IMF, World Bank heads issue tax evasion warnings after Panama leaks

USA

The leaders of the International Monetary Fund (IMF) and the World Bank have warned that the large scale of international tax avoidance revealed by the Panama Papers represents a “great concern” for the global economy and is having a “tremendously negative effect on our mission to end poverty”.

Christine Lagarde, the managing director of the IMF, said the Panama Papers, an unprecedented leak of 11.5 million files from offshore law firm Mossack Fonseca, showed that the international tax rules appear to be skewed towards the global rich.

“Clearly what has resulted from the review of these Panama Papers indicates that however important [international tax rules to prevent] base erosion and profit shifting … it is unfinished business,” she said in an opening address to the meeting.

When taxes are evaded, when state assets are taken and put into these havens, all of these things can have a tremendous negative effect on our mission to end poverty.

Lagarde said more global cooperation is needed to stop tax avoidance and to ensure “the net does not have little loopholes here and there”.

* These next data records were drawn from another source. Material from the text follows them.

-- ==== Sys2Proof/Proofs/WeatherSlots.lean ====
section
/-! PROOFS. What keeps WEATHER slots, openings, claims and the hold timer consistent (R32, R73, R76, R82). -/

namespace Sys2Proof.Machine

open Sys2Proof

variable {i j : ApId} {s t u v c : State} {p : Port} {y : Target} {x : Slate} {k : Option Claim} {d : OrderClass}
  {o : Option Slot}

/-! ### The two invariants, and what leaves them alone -/

/-- The weather leaves no opening on the slate (R32). -/
def Slate.Sheltered (x : Slate) : Prop := x.weather.isSome → opens x.supervisory = false ∧ opens x.room = false

/-- From `s` to `t` no opening came to stand under the weather, and claims and hold timer stayed with the weather
state. -/
structure KeepsWeather (s t : State) : Prop where
  holds  : s.WeatherHolds → t.WeatherHolds
  claims : s.ClaimsHold → t.ClaimsHold

theorem KeepsWeather.refl (s : State) : KeepsWeather s s := ⟨id, id⟩

theorem KeepsWeather.trans (h : KeepsWeather s u) (g : KeepsWeather u t) : KeepsWeather s t :=
  ⟨g.holds ∘ h.holds, g.claims ∘ h.claims⟩

theorem KeepsWeather.foldl {α : Type} {f : State → α → State} (h : ∀ s x, KeepsWeather s (f s x)) (l : List α)
    (s : State) : KeepsWeather s (l.foldl f s) := by
  induction l generalizing s with
  | nil => exact .refl s
  | cons x xs ih => exact (h s x).trans (ih _)

/-- Slates that stay sheltered, with WEATHER slots, claims, weather state and hold timer as they were. -/
theorem KeepsWeather.of_slates (sheltered : ∀ i, (s.ap i).slate.Sheltered → (t.ap i).slate.Sheltered)
    (slot : ∀ i, (t.ap i).slate.weather = (s.ap i).slate.weather) (claim : ∀ i, (t.ap i).claim = (s.ap i).claim)
    (weather : t.sup.weather = s.sup.weather) (timer : t.sup.holdTimer = s.sup.holdTimer) : KeepsWeather s t where
  holds h i := sheltered i (h i)
  claims h := by
    unfold State.ClaimsHold
    simp only [slot, claim, weather, timer]
    exact h

/-- A change of no aperture's record, no weather state and no hold timer. -/
theorem KeepsWeather.elsewhere (aps : t.aps = s.aps) (weather : t.sup.weather = s.sup.weather)
    (timer : t.sup.holdTimer = s.sup.holdTimer) : KeepsWeather s t :=
  have ap := State.ap_of_aps aps
  .of_slates (fun i => by rw [ap]; exact id) (fun i => by rw [ap]) (fun i => by rw [ap]) weather timer

/-- Motions, positions and what the link teaches are no part of the invariants. -/
theorem Frame.keepsWeather (f : Frame Aperture.ordered s t) : KeepsWeather s t := by
  have ap (i : ApId) : (t.ap i).slate = (s.ap i).slate ∧ (t.ap i).claim = (s.ap i).claim := by
    obtain ⟨-, slate, -, -, claim, -⟩ := ordered_fields (f.aps i)
    exact ⟨slate, claim⟩
  exact .of_slates (fun i => by rw [(ap i).1]; exact id) (fun i => by rw [(ap i).1]) (fun i => (ap i).2)
    (by rw [f.sup]) (by rw [f.sup])

theorem finish_keepsWeather (update : Bool) (s0 s : State) : KeepsWeather s (finish update s0 s) :=
  ((finish_frame s update s0).mono keep_ordered).keepsWeather

theorem event_keepsWeather {f : State → State} (h : KeepsWeather s (f s)) : KeepsWeather s (event f s) :=
  h.trans (finish_keepsWeather false s (f s))

theorem notify_keepsWeather (ps : List Port) (b : NoticeBody) (s : State) : KeepsWeather s (s.notify ps b) :=
  (Frame.notify ps b).keepsWeather

/-! ### Orders and alarm-origin slots (R29, R30, R35, R148 to R153) -/

/-- A slot written beside the WEATHER slot shelters what was sheltered, unless it is an opening of SUPERVISORY or ROOM
under the weather (R29). -/
theorem Slate.Sheltered.put (h : x.Sheltered) (other : d ≠ .weather)
    (shut : d = .life ∨ opens o = false ∨ x.weather = none) : (x.put d o).Sheltered := by
  cases d with
  | weather => exact absurd rfl other
  | life => exact h
  | supervisory =>
    intro held
    have held : x.weather.isSome := held
    rcases shut with e | e | e
    · cases e
    · exact ⟨e, (h held).2⟩
    · rw [e] at held; cases held
  | room =>
    intro held
    have held : x.weather.isSome := held
    rcases shut with e | e | e
    · cases e
    · exact ⟨(h held).1, e⟩
    · rw [e] at held; cases held

theorem Slate.put_weather (x : Slate) (o : Option Slot) (other : d ≠ .weather) : (x.put d o).weather = x.weather := by
  cases d with
  | weather => exact absurd rfl other
  | life | supervisory | room => rfl

theorem Reorders.slates (h : Reorders i x k s t) (j : ApId) :
    (t.ap j).slate = (if i = j then x else (s.ap j).slate) ∧ (t.ap j).claim = (if i = j then k else (s.ap j).claim) := by
  by_cases e : i = j
  · subst e; rw [if_pos rfl, if_pos rfl]; exact h.slate
  · rw [if_neg e, if_neg e, h.writes j, if_neg e]; exact ⟨rfl, rfl⟩

theorem Reorders.keepsWeather (h : Reorders i ((s.ap i).slate.put d o) (s.ap i).claim s t) (other : d ≠ .weather)
    (shut : d = .life ∨ opens o = false ∨ (s.ap i).slate.weather = none) : KeepsWeather s t := by
  refine .of_slates (fun j => ?_) (fun j => ?_) (fun j => ?_) (by rw [h.frame.sup]) (by rw [h.frame.sup])
  · rw [(h.slates j).1]
    split
    · next e => subst e; exact fun g => g.put other shut
    · exact id
  · rw [(h.slates j).1]
    split
    · next e => subst e; exact Slate.put_weather _ _ other
    · rfl
  · rw [(h.slates j).2]
    split
    · next e => rw [e]
    · rfl

theorem portClass_ne_weather (p : Port) : portClass p ≠ .weather := by cases p <;> decide

/-- A port's order that passes the weather check opens nothing under the weather (R29). -/
theorem postOrder_keepsWeather (free : weatherHeld s p i y = false) : KeepsWeather s (postOrder p i y s) := by
  refine (postOrder_reorders p i y s).keepsWeather (portClass_ne_weather p) ?_
  cases p with
  | L => exact .inl rfl
  | S | K =>
    refine .inr ?_
    cases e : y.opening with
    | false => exact .inl e
    | true =>
      refine .inr (Option.isNone_iff_eq_none.1 ?_)
      simpa [weatherHeld, e] using free

/-- An order changes no WEATHER slot, so the weather check of another order stands behind it. -/
theorem weatherHeld_postOrder (p : Port) (i j : ApId) (y : Target) (s : State) :
    weatherHeld (postOrder p j y s) p i y = weatherHeld s p i y := by
  have slot : ((postOrder p j y s).ap i).slate.weather = (s.ap i).slate.weather := by
    rw [((postOrder_reorders p j y s).slates i).1]
    split
    · next e => subst e; exact Slate.put_weather _ _ (portClass_ne_weather p)
    · rfl
  rw [weatherHeld, weatherHeld, slot]

theorem postOrders_keepsWeather (l : List ApId) (free : ∀ i ∈ l, weatherHeld s p i y = false) :
    KeepsWeather s (l.foldl (fun v i => postOrder p i y v) s) := by
  induction l generalizing s with
  | nil => exact .refl s
  | cons i is ih =>
    refine (postOrder_keepsWeather (free i (.head is))).trans (ih fun j mem => ?_)
    rw [weatherHeld_postOrder]
    exact free j (.tail i mem)

theorem releaseOrder_keepsWeather (p : Port) (i : ApId) (s : State) : KeepsWeather s (releaseOrder p i s) := by
  unfold releaseOrder; dsimp only
  split
  · exact .refl s
  · refine (putResolve_reorders i _ _ s).keepsWeather (portClass_ne_weather p) ?_
    cases p with
    | L => exact .inl rfl
    | S | K => exact .inr (.inl rfl)

theorem postAlarm_keepsWeather (r : Bool) (s : State) (i : ApId) : KeepsWeather s (postAlarm r s i) := by
  unfold postAlarm; dsimp only
  split
  · exact (putResolve_reorders i .life _ s).keepsWeather (by decide) (.inl rfl)
  · exact .refl s

theorem dropAlarm_keepsWeather (s : State) (i : ApId) : KeepsWeather s (dropAlarm s i) := by
  unfold dropAlarm
  split
  · exact (putResolve_reorders i .life _ s).keepsWeather (by decide) (.inl rfl)
  · exact .refl s

/-- A room order that expires is shut (R35). -/
theorem expireRoom_keepsWeather (i : ApId) (z : Slot) (e : Nat) (s : State) : KeepsWeather s (expireRoom i z e s) :=
  (expireRoom_reorders i z e s).keepsWeather (d := .room) (by decide) (.inr (.inl rfl))

theorem fireLevel_keepsWeather (s : State) : KeepsWeather s (fireLevel s) := by
  have state (x : FireState) : KeepsWeather s { s with fire := { s.fire with state := x } } := .elsewhere rfl rfl rfl
  have alarm (r : Bool) (v : State) : KeepsWeather v (allAps.foldl (postAlarm r) v) := .foldl (postAlarm_keepsWeather r) _ v
  unfold fireLevel
  split
  · exact ((state _).trans (alarm false _)).trans (notify_keepsWeather _ _ _)
  · exact ((state _).trans (alarm true _)).trans (notify_keepsWeather _ _ _)
  · exact (state _).trans (notify_keepsWeather _ _ _)
  · exact .refl s

theorem debounced_keepsWeather (s : State) : KeepsWeather s (debounced s) := by
  have fire (x : Fire) : KeepsWeather s { s with fire := x } := .elsewhere rfl rfl rfl
  unfold debounced; dsimp only
  split
  · exact fire _
  · exact (fire _).trans (fireLevel_keepsWeather _)

theorem restoreFire_keepsWeather (s : State) : KeepsWeather s (restoreFire s) :=
  KeepsWeather.trans (u := { s with fire := { s.fire with state := .normal } }) (.elsewhere rfl rfl rfl)
    ((KeepsWeather.foldl dropAlarm_keepsWeather allAps _).trans (notify_keepsWeather _ _ _))

/-! ### Exposure updates and the exit from HOLDING (R33, R75, R76, R81, R82) -/

/-- The weather that claims may stand in goes on to ACTIVE or HOLDING (R75). -/
theorem nextWeather_of_claims (h : c.sup.weather = .active ∨ c.sup.weather = .holding) :
    nextWeather c = .active ∨ nextWeather c = .holding := by
  unfold nextWeather
  rcases h with h | h <;> rw [h]
  · exact (ite_eq_or_eq _ _ _).symm
  · exact ite_eq_or_eq _ _ _

/-- CLEAR and WATCH are entered from each other alone at an exposure update (R75). -/
theorem weather_of_nextWeather_quiet (h : nextWeather c = .clear ∨ nextWeather c = .watch) :
    c.sup.weather = .clear ∨ c.sup.weather = .watch := by
  by_contra other
  have claims : c.sup.weather = .active ∨ c.sup.weather = .holding := by
    revert other
    cases c.sup.weather <;> decide
  rcases nextWeather_of_claims claims with n | n <;> rw [n] at h <;> exact absurd h (by decide)

/-- HOLDING is entered from ACTIVE alone (R75). -/
theorem weather_of_nextWeather_holding (h : nextWeather c = .holding) :
    c.sup.weather = .active ∨ c.sup.weather = .holding := by
  cases e : c.sup.weather with
  | active => exact .inl rfl
  | holding => exact .inr rfl
  | clear | watch =>
    simp only [nextWeather, e] at h
    split at h
    · cases h
    · split at h <;> cases h

theorem claimedSlate_sheltered (s : State) (x : Slate) : (claimedSlate s x).Sheltered := by
  have shut (o : Option Slot) : opens (if opens o = true then none else o) = false := by
    split
    · rfl
    · next h => exact Bool.eq_false_iff.2 h
  exact fun _ => ⟨shut _, shut _⟩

“A lot of things have gone global but there is one thing that has not gone global and that is tax. It is still very much a local affair,” she said adding that “international cooperation really has to be significantly improved and we are happy to play our part.”

The President of the World Bank, Jim Yong Kim, said the revelations that many of the world’s richest and most powerful people are avoiding paying millions in taxes by hiding money from the taxman in offshore havens is a “great, great concern” and “very, very damaging” to the bank’s “mission to end extreme poverty”.

“When taxes are evaded, when state assets are taken and put into these havens, all of these things can have a tremendous negative effect on our mission to end poverty and boost prosperity,” Kim said as he opened the Spring Meetings of the World Bank and IMF in Washington.

The Panama Papers fallout has forced the EU to target tax havens used by big firms with new tax rules.